■ Exercise objective
Go through the data line by line. Copy each one holding the string "where".

***

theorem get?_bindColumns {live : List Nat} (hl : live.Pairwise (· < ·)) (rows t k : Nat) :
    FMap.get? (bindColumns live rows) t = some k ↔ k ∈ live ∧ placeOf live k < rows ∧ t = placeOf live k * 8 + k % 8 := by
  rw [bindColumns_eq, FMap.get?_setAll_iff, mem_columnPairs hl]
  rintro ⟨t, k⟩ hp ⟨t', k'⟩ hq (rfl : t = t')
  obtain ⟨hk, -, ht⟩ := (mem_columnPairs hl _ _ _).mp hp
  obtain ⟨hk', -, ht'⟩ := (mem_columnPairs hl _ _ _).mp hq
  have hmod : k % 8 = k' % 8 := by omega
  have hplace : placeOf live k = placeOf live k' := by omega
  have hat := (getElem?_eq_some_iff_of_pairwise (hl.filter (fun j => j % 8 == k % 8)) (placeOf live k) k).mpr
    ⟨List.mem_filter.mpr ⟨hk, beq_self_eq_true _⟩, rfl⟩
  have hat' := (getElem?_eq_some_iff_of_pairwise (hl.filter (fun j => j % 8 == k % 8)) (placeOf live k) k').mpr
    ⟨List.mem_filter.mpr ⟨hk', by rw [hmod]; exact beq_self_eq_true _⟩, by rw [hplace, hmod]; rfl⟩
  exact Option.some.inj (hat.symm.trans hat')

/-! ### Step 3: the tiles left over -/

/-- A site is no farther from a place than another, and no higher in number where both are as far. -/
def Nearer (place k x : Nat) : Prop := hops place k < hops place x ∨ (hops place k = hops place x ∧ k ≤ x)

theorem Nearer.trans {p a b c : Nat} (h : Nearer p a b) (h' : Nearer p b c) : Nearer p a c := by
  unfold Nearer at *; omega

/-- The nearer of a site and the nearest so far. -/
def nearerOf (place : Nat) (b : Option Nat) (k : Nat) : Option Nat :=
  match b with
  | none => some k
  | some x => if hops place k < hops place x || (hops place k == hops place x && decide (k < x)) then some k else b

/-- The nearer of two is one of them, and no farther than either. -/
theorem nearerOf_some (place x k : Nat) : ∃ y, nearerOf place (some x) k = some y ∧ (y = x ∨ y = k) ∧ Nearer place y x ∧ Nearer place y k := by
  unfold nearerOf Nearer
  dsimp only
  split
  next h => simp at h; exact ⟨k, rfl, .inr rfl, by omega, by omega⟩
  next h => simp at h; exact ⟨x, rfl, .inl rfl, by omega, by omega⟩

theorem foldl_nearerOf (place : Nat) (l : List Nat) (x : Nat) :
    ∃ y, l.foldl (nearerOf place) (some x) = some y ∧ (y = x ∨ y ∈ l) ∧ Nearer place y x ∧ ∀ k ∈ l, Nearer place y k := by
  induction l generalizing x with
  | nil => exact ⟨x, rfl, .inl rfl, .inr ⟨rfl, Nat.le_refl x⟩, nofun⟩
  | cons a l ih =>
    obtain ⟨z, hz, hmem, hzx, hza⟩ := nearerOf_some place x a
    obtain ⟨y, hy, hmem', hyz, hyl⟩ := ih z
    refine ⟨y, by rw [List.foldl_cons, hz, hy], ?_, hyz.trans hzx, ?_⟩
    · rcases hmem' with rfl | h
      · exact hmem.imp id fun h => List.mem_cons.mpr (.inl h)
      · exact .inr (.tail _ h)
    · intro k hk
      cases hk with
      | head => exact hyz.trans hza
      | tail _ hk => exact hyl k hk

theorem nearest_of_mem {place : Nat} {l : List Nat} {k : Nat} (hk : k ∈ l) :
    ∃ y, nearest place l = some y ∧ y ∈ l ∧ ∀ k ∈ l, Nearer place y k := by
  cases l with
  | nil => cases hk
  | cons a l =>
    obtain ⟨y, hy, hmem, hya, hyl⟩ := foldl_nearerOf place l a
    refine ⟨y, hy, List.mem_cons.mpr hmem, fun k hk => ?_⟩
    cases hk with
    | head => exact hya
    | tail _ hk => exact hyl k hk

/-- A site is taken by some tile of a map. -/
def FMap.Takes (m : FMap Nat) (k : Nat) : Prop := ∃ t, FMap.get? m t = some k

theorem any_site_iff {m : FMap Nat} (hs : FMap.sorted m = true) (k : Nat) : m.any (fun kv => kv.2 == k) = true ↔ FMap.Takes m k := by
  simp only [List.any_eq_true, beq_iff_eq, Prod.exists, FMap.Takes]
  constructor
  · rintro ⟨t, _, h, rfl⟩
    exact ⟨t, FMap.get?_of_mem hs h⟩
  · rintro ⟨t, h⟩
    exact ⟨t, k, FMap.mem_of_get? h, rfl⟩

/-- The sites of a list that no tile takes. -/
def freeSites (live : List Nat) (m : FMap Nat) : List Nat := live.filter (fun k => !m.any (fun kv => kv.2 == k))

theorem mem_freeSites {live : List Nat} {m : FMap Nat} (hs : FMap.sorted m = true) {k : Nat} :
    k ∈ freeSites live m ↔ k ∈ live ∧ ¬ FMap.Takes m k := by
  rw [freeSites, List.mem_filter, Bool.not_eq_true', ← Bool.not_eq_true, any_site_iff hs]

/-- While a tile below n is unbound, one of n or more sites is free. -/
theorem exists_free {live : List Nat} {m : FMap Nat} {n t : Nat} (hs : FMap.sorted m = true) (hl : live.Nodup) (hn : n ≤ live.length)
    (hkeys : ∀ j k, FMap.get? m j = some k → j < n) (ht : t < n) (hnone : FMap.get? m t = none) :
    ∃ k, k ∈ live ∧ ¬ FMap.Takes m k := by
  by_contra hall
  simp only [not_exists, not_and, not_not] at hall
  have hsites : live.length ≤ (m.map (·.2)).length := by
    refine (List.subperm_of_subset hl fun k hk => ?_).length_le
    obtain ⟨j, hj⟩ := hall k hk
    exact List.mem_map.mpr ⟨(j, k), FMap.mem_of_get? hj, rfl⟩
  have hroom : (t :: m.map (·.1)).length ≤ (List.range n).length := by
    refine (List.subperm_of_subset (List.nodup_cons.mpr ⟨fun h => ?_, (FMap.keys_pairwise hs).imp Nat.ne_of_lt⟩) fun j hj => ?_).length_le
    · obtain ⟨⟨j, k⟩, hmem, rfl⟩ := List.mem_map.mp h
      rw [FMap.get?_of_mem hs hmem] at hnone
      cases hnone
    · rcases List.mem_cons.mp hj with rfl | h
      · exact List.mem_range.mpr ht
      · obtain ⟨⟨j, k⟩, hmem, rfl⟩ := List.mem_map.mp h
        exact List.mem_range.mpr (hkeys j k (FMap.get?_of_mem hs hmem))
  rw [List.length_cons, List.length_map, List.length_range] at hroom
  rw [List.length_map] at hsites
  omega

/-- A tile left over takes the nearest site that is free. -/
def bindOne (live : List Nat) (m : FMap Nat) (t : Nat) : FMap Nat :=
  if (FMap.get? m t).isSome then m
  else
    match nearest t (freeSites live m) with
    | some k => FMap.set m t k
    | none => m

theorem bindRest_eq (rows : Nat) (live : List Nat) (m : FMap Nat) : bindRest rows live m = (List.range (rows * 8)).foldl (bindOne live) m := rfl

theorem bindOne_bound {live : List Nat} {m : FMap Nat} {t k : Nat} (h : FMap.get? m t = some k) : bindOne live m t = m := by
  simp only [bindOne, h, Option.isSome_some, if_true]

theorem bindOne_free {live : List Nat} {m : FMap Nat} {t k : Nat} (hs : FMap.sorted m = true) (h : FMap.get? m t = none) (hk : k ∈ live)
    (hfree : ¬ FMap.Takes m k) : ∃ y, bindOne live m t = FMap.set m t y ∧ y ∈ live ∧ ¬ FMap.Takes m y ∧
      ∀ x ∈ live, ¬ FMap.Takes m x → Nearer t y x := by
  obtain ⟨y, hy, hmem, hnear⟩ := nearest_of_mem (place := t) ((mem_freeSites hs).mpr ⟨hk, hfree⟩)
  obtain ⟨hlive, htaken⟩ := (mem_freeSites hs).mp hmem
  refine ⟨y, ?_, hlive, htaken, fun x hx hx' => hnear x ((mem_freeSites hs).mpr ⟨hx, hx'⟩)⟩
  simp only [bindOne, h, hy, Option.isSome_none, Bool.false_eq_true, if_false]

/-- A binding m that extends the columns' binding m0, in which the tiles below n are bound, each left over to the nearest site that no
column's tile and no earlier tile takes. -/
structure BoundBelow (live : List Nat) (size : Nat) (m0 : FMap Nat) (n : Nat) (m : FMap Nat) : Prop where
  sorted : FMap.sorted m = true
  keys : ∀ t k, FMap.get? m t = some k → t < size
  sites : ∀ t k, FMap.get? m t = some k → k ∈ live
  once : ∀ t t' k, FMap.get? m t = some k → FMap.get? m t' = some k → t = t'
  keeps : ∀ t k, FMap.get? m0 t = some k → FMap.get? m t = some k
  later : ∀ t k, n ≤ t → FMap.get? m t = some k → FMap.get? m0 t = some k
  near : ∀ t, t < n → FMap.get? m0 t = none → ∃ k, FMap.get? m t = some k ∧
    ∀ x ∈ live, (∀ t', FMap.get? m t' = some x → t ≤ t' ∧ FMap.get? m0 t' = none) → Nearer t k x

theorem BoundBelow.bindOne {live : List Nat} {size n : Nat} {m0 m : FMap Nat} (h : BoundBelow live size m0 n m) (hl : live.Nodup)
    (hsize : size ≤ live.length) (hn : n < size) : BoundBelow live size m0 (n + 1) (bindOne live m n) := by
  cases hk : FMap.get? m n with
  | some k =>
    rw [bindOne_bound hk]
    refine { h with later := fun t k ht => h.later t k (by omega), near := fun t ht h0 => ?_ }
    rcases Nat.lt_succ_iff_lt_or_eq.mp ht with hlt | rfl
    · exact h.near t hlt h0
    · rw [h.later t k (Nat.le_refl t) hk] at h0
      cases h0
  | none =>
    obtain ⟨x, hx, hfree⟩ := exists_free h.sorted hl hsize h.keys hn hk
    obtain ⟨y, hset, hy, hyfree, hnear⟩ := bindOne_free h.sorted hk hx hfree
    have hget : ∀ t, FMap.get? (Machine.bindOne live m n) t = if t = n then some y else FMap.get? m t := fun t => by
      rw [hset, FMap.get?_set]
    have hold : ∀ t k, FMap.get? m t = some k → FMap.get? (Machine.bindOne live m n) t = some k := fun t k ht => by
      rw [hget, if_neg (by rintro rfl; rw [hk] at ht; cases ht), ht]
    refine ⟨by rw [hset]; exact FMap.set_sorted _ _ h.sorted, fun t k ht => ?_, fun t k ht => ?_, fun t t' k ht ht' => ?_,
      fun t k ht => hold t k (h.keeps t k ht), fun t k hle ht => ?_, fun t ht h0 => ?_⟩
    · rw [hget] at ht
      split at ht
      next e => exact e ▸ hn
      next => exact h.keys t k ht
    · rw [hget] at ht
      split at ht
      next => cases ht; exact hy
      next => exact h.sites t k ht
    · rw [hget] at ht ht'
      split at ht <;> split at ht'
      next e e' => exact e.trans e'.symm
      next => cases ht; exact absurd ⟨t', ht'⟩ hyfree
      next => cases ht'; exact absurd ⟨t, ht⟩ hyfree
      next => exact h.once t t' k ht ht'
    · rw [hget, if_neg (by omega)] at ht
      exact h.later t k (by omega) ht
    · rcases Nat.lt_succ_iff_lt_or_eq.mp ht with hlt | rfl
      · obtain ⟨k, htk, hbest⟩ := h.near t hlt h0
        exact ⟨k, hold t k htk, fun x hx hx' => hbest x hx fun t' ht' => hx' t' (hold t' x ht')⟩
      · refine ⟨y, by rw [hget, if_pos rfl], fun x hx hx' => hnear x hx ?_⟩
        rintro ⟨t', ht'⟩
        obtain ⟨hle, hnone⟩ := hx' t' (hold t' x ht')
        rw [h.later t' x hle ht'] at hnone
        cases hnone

***

■ Result below
/-- A site is no farther from a place than another, and no higher in number where both are as far. -/
structure BoundBelow (live : List Nat) (size : Nat) (m0 : FMap Nat) (n : Nat) (m : FMap Nat) : Prop where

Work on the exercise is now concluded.